▶ **Problem description**
Nothing should be left out when you copy the entries below.

▶ **Data excerpts**
/-- Settles O60: the operations by the Snuffer state each leaves, acting at once or at their time. -/
theorem snufferPackets : Obligations.SnufferPackets := by
  unfold Obligations.SnufferPackets
  intro origin shown reply outs acts act
  have hexec (u : State) (c : Cmd) (x : SnfS) : u.snfExec c x = acts u c x := by
    have hhold : c.op = 0x0F02 ↔ c.op.toNat = 0x0F02 := op_eq_iff rfl
    have houts : c.op = 0x0F01 ∨ c.op = 0x0F05 ↔ c.op.toNat = 0x0F01 ∨ c.op.toNat = 0x0F05 := or_congr (op_eq_iff rfl) (op_eq_iff rfl)
    simp only [State.snfExec, hhold, houts]
    rfl
  have hact {u : State} {c : Cmd} {x : SnfS} (first : Bool) (h : snfAfter u.snf c = some x) : u.snfAct c first = reply first u c (acts u c x) := by
    rw [State.snfAct_acts h, hexec]
  have hnow {i : Cmd → Instr} {op : Nat} {f : SnfS → Cmd → Option SnfS}
      (hi : ∀ c s, exec (i c) s = .next (s.after ((s.runCmd op c (·.cmdSnuffer c)).drain))) (hop : (op / 256 == 0xF) = true)
      (hf : ∀ x c, c.op.toNat = op → snfAfter x c = f x c) : act i op f := by
    intro s c x hc hnext hgood hdue hx
    refine exec_drain_of_eq (hi c s) ((State.runCmd_next hc (hop.symm ▸ hnext) _).trans ((State.cmdSnuffer_now hgood hdue).trans ?_))
    exact hact true ((hf _ c hc).trans hx)
  refine ⟨?blackout, ?hold, ?stop, ?resume, ?safe, ?wait, ?limit, ?timed⟩
  case blackout => exact hnow (i := .blackout) (op := 0x0F01) (fun _ _ => rfl) rfl fun _ _ => snfAfter_blackout
  case hold => exact hnow (i := .hold) (op := 0x0F02) (fun _ _ => rfl) rfl fun _ _ => snfAfter_hold
  case stop => exact hnow (i := .stopStream) (op := 0x0F03) (fun _ _ => rfl) rfl fun _ _ => snfAfter_stop
  case resume => exact hnow (i := .resume) (op := 0x0F04) (fun _ _ => rfl) rfl fun _ _ => snfAfter_resume
  case safe => exact hnow (i := .safeState) (op := 0x0F05) (fun _ _ => rfl) rfl fun _ _ => snfAfter_safe
  case wait =>
    intro s c hop hnext s1
    exact ⟨fun hbad => exec_drain_of_eq rfl ((State.runCmd_next hop hnext _).trans (State.cmdSnuffer_bad hbad)),
      fun hgood htimed hearly hroom =>
        exec_drain_of_eq rfl ((State.runCmd_next hop hnext _).trans (State.cmdSnuffer_waits hgood htimed hearly hroom))⟩
  case limit =>
    intro s c hop hnext hgood hnow hmany
    have hnone : snfAfter (s.taken c).snf c = none := (snfAfter_stop hop).trans (if_neg (Nat.not_le.2 hmany))
    refine exec_drain_of_eq rfl ((State.runCmd_next hop hnext _).trans ((State.cmdSnuffer_now hgood (.inl hnow)).trans ?_))
    rw [State.snfAct_limit hnone, State.refuse_snuffer hop]
  case timed =>
    intro s c hfind hop s1
    refine exec_drain_of_eq rfl ?_
    rw [State.snfTimedAct, hfind]
    exact hact false (snfAfter_hold hop)

end Sys2Proof.Machine
end
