-- ==== Sys2Proof/WellFormed.lean ====
section
/-! DEFINITION. Which instructions are well formed. The one reserved field value of the opcode stream is the run
length field 62 or 63 (30_encoding R108, R111, R112): those bytes are the tags of RGB and RGBA. -/

namespace Sys2Proof

/-- An instruction some bytes of a stream decode to (30_encoding R111, R112). -/
def Instr.wellFormed : Instr → Bool
  | .rgb _ _ _ => true
  | .rgba _ _ _ _ => true
  | .index _ => true
  | .diff _ _ _ => true
  | .luma _ _ _ => true
  | .run len1 => decide (len1.toNat < 62)

end Sys2Proof
end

▶ **Expected answer**
/-- Settles O60: the operations by the Snuffer state each leaves, acting at once or at their time. -/
theorem snufferPackets : Obligations.SnufferPackets := by
  unfold Obligations.SnufferPackets
  intro origin shown reply outs acts act
  have hexec (u : State) (c : Cmd) (x : SnfS) : u.snfExec c x = acts u c x := by
    have hhold : c.op = 0x0F02 ↔ c.op.toNat = 0x0F02 := op_eq_iff rfl
    have houts : c.op = 0x0F01 ∨ c.op = 0x0F05 ↔ c.op.toNat = 0x0F01 ∨ c.op.toNat = 0x0F05 := or_congr (op_eq_iff rfl) (op_eq_iff rfl)
    simp only [State.snfExec, hhold, houts]
    rfl
  have hact {u : State} {c : Cmd} {x : SnfS} (first : Bool) (h : snfAfter u.snf c = some x) : u.snfAct c first = reply first u c (acts u c x) := by
    rw [State.snfAct_acts h, hexec]
  have hnow {i : Cmd → Instr} {op : Nat} {f : SnfS → Cmd → Option SnfS}
      (hi : ∀ c s, exec (i c) s = .next (s.after ((s.runCmd op c (·.cmdSnuffer c)).drain))) (hop : (op / 256 == 0xF) = true)
      (hf : ∀ x c, c.op.toNat = op → snfAfter x c = f x c) : act i op f := by
    intro s c x hc hnext hgood hdue hx
    refine exec_drain_of_eq (hi c s) ((State.runCmd_next hc (hop.symm ▸ hnext) _).trans ((State.cmdSnuffer_now hgood hdue).trans ?_))
    exact hact true ((hf _ c hc).trans hx)
  refine ⟨?blackout, ?hold, ?stop, ?resume, ?safe, ?wait, ?limit, ?timed⟩
  case blackout => exact hnow (i := .blackout) (op := 0x0F01) (fun _ _ => rfl) rfl fun _ _ => snfAfter_blackout
  case hold => exact hnow (i := .hold) (op := 0x0F02) (fun _ _ => rfl) rfl fun _ _ => snfAfter_hold
  case stop => exact hnow (i := .stopStream) (op := 0x0F03) (fun _ _ => rfl) rfl fun _ _ => snfAfter_stop
  case resume => exact hnow (i := .resume) (op := 0x0F04) (fun _ _ => rfl) rfl fun _ _ => snfAfter_resume
  case safe => exact hnow (i := .safeState) (op := 0x0F05) (fun _ _ => rfl) rfl fun _ _ => snfAfter_safe
  case wait =>
    intro s c hop hnext s1
    exact ⟨fun hbad => exec_drain_of_eq rfl ((State.runCmd_next hop hnext _).trans (State.cmdSnuffer_bad hbad)),
      fun hgood htimed hearly hroom =>
        exec_drain_of_eq rfl ((State.runCmd_next hop hnext _).trans (State.cmdSnuffer_waits hgood htimed hearly hroom))⟩
  case limit =>
    intro s c hop hnext hgood hnow hmany
    have hnone : snfAfter (s.taken c).snf c = none := (snfAfter_stop hop).trans (if_neg (Nat.not_le.2 hmany))
    refine exec_drain_of_eq rfl ((State.runCmd_next hop hnext _).trans ((State.cmdSnuffer_now hgood (.inl hnow)).trans ?_))
    rw [State.snfAct_limit hnone, State.refuse_snuffer hop]
  case timed =>
    intro s c hfind hop s1
    refine exec_drain_of_eq rfl ?_
    rw [State.snfTimedAct, hfind]
    exact hact false (snfAfter_hold hop)

end Sys2Proof.Machine
end
-- ==== Sys2Proof/WellFormed.lean ====
section
/-! DEFINITION. Which instructions are well formed. The one reserved field value of the opcode stream is the run
length field 62 or 63 (30_encoding R108, R111, R112): those bytes are the tags of RGB and RGBA. -/

namespace Sys2Proof

/-- An instruction some bytes of a stream decode to (30_encoding R111, R112). -/
def Instr.wellFormed : Instr → Bool
  | .rgb _ _ _ => true
  | .rgba _ _ _ _ => true
  | .index _ => true
  | .diff _ _ _ => true
  | .luma _ _ _ => true
  | .run len1 => decide (len1.toNat < 62)

end Sys2Proof
end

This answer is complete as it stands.